WHAT IS REQUIRED → For the data below, restate word for word only the lines from the line containing "def cKey : Nat := 9" through the line containing "reads 1. -/", both ends included.

DATA PROVIDED →
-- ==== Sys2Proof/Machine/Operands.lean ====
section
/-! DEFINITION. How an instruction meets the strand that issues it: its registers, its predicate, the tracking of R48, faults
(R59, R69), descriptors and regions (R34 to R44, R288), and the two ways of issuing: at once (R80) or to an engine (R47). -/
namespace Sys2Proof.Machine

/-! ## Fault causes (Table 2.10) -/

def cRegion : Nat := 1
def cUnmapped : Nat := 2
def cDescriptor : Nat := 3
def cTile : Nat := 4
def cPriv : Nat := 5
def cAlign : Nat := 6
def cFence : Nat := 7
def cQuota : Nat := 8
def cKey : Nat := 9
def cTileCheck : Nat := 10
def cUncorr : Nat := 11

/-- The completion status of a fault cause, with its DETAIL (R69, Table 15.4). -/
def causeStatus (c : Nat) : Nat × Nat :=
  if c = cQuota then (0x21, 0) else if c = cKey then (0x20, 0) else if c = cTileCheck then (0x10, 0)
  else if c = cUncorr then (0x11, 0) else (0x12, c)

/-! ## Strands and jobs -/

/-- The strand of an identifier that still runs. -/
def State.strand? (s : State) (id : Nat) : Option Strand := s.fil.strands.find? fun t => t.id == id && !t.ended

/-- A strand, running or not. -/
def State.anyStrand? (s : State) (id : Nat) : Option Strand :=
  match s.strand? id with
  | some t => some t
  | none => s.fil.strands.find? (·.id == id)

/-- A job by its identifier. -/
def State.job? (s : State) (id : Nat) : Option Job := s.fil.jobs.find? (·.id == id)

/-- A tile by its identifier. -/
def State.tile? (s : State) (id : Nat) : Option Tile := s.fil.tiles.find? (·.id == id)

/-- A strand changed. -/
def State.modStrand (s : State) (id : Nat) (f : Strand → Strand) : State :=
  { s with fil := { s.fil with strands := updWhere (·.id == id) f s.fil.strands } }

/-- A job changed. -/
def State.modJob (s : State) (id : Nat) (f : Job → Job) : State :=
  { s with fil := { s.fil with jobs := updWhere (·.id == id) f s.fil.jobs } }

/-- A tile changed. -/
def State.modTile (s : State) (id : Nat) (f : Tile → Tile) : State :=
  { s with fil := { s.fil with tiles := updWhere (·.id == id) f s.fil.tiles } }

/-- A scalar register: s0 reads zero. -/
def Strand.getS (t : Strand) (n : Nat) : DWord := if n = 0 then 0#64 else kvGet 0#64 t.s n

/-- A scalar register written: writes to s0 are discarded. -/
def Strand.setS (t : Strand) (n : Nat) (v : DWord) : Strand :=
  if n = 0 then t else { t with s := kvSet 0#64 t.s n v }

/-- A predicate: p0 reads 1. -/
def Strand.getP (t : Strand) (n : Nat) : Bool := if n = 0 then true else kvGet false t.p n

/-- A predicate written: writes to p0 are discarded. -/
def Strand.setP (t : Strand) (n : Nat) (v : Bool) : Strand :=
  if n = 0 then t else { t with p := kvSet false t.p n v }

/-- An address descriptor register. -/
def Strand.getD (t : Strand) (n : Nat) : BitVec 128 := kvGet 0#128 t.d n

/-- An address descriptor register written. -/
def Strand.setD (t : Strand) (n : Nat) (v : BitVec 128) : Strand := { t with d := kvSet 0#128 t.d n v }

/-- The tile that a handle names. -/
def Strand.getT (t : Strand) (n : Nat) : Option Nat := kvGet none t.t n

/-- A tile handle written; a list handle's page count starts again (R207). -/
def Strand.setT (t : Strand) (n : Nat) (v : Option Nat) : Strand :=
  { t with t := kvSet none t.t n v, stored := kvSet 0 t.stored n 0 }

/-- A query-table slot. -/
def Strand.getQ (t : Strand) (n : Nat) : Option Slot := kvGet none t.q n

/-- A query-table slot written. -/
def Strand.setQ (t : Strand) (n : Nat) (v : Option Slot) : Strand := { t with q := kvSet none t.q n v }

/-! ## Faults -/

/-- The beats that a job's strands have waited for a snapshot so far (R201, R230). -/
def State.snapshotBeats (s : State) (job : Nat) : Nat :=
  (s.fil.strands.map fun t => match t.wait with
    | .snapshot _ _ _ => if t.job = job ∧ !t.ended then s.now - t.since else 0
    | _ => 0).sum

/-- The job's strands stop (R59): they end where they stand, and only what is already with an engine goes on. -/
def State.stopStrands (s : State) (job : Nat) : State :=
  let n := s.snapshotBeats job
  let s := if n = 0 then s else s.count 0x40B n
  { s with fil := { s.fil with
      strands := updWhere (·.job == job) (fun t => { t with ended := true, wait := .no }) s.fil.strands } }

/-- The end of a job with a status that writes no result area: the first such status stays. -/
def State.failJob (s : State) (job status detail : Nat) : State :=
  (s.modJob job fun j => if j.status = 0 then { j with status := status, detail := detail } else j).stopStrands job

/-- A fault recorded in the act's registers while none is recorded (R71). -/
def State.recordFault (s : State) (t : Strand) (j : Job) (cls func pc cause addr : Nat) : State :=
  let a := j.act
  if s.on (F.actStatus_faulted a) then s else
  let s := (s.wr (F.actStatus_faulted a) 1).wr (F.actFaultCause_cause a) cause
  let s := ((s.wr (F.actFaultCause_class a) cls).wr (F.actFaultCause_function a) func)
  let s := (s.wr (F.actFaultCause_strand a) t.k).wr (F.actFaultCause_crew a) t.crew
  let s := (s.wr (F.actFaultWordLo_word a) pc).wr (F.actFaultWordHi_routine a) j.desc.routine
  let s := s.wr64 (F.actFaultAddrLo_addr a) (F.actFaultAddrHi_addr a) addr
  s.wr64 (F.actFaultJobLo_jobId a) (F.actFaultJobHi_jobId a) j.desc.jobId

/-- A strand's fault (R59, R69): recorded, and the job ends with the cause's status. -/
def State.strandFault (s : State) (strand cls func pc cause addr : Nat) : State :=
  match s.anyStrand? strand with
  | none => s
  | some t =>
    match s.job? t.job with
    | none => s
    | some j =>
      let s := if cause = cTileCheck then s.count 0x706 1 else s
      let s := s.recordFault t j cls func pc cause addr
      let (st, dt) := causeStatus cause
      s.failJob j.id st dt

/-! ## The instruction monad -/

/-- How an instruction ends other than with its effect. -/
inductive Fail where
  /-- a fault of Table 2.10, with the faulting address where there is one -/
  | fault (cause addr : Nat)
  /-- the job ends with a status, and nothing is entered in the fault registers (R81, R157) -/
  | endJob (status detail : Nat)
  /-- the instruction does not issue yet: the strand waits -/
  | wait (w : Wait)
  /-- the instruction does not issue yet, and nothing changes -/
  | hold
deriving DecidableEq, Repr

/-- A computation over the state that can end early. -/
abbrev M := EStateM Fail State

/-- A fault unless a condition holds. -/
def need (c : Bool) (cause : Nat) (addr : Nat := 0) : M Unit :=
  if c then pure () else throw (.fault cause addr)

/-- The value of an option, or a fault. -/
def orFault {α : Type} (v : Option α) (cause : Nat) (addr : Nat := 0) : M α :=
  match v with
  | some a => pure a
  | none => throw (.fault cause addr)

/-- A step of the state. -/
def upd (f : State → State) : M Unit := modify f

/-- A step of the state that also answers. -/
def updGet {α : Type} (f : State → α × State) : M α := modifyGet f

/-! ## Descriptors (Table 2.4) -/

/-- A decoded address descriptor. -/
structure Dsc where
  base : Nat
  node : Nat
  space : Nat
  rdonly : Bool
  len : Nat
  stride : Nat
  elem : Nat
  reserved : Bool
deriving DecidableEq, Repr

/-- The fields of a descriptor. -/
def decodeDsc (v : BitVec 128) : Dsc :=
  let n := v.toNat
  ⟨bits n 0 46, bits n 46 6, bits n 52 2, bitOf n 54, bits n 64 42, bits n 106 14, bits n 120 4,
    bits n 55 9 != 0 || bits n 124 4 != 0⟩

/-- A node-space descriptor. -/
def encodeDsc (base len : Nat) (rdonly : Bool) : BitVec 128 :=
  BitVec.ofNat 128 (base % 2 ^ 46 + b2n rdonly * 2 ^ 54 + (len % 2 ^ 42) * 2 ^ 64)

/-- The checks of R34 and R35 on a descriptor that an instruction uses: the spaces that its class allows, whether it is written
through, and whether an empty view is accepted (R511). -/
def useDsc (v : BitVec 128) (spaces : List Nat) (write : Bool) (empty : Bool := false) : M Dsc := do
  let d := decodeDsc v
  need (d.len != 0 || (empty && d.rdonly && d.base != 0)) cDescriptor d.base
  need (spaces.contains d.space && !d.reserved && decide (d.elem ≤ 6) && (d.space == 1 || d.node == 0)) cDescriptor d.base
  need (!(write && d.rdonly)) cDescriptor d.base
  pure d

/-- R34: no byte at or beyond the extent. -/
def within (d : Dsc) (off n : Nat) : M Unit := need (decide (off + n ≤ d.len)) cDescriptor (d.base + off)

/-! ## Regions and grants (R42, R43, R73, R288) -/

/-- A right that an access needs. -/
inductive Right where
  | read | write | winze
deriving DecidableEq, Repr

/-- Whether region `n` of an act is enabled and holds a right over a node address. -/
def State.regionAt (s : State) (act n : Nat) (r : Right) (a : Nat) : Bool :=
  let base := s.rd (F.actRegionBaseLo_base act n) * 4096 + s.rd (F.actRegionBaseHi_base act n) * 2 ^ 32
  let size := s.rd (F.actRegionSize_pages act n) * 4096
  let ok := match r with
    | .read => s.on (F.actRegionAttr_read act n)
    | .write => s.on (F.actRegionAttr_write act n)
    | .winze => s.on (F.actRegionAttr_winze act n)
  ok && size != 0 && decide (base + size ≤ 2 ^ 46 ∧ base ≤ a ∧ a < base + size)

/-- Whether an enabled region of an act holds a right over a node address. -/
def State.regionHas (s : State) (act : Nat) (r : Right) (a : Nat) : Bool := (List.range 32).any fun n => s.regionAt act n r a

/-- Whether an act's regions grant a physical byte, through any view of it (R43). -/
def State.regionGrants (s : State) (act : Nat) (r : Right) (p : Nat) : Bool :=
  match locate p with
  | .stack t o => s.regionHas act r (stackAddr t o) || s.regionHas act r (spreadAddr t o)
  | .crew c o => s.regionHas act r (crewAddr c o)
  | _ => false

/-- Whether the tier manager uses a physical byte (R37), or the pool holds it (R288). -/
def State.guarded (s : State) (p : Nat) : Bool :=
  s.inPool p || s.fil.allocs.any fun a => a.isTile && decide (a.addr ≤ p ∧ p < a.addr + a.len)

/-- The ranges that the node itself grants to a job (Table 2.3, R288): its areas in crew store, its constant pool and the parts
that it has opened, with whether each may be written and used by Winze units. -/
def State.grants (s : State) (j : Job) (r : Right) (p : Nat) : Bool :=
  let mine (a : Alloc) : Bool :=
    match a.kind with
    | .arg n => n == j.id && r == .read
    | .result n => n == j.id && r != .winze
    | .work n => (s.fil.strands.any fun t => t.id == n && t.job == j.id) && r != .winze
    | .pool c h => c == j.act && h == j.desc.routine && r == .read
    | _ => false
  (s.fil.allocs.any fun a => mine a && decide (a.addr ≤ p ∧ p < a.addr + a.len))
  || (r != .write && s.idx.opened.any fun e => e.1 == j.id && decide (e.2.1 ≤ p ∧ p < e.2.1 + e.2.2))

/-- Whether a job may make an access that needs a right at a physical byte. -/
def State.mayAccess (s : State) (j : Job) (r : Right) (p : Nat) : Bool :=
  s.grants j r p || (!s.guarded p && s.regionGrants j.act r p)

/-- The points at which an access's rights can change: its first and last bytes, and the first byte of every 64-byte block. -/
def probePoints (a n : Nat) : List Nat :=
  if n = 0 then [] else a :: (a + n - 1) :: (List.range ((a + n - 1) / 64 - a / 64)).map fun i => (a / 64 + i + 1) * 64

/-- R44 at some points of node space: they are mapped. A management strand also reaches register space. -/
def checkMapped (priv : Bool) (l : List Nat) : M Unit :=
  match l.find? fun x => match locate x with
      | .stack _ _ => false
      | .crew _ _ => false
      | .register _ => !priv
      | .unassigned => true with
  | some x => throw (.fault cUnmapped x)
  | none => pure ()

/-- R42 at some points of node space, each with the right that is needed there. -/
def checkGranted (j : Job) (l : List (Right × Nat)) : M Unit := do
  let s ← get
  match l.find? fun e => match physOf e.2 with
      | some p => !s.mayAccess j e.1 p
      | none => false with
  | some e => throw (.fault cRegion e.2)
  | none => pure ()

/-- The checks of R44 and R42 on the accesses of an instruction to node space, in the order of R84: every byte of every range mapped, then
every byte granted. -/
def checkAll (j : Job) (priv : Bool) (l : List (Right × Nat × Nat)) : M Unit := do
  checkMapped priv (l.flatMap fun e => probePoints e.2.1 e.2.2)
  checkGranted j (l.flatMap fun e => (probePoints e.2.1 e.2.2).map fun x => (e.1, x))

SOLUTION →
def cKey : Nat := 9
def cTileCheck : Nat := 10
def cUncorr : Nat := 11

/-- The completion status of a fault cause, with its DETAIL (R69, Table 15.4). -/
def causeStatus (c : Nat) : Nat × Nat :=
  if c = cQuota then (0x21, 0) else if c = cKey then (0x20, 0) else if c = cTileCheck then (0x10, 0)
  else if c = cUncorr then (0x11, 0) else (0x12, c)

/-! ## Strands and jobs -/

/-- The strand of an identifier that still runs. -/
def State.strand? (s : State) (id : Nat) : Option Strand := s.fil.strands.find? fun t => t.id == id && !t.ended

/-- A strand, running or not. -/
def State.anyStrand? (s : State) (id : Nat) : Option Strand :=
  match s.strand? id with
  | some t => some t
  | none => s.fil.strands.find? (·.id == id)

/-- A job by its identifier. -/
def State.job? (s : State) (id : Nat) : Option Job := s.fil.jobs.find? (·.id == id)

/-- A tile by its identifier. -/
def State.tile? (s : State) (id : Nat) : Option Tile := s.fil.tiles.find? (·.id == id)

/-- A strand changed. -/
def State.modStrand (s : State) (id : Nat) (f : Strand → Strand) : State :=
  { s with fil := { s.fil with strands := updWhere (·.id == id) f s.fil.strands } }

/-- A job changed. -/
def State.modJob (s : State) (id : Nat) (f : Job → Job) : State :=
  { s with fil := { s.fil with jobs := updWhere (·.id == id) f s.fil.jobs } }

/-- A tile changed. -/
def State.modTile (s : State) (id : Nat) (f : Tile → Tile) : State :=
  { s with fil := { s.fil with tiles := updWhere (·.id == id) f s.fil.tiles } }

/-- A scalar register: s0 reads zero. -/
def Strand.getS (t : Strand) (n : Nat) : DWord := if n = 0 then 0#64 else kvGet 0#64 t.s n

/-- A scalar register written: writes to s0 are discarded. -/
def Strand.setS (t : Strand) (n : Nat) (v : DWord) : Strand :=
  if n = 0 then t else { t with s := kvSet 0#64 t.s n v }

/-- A predicate: p0 reads 1. -/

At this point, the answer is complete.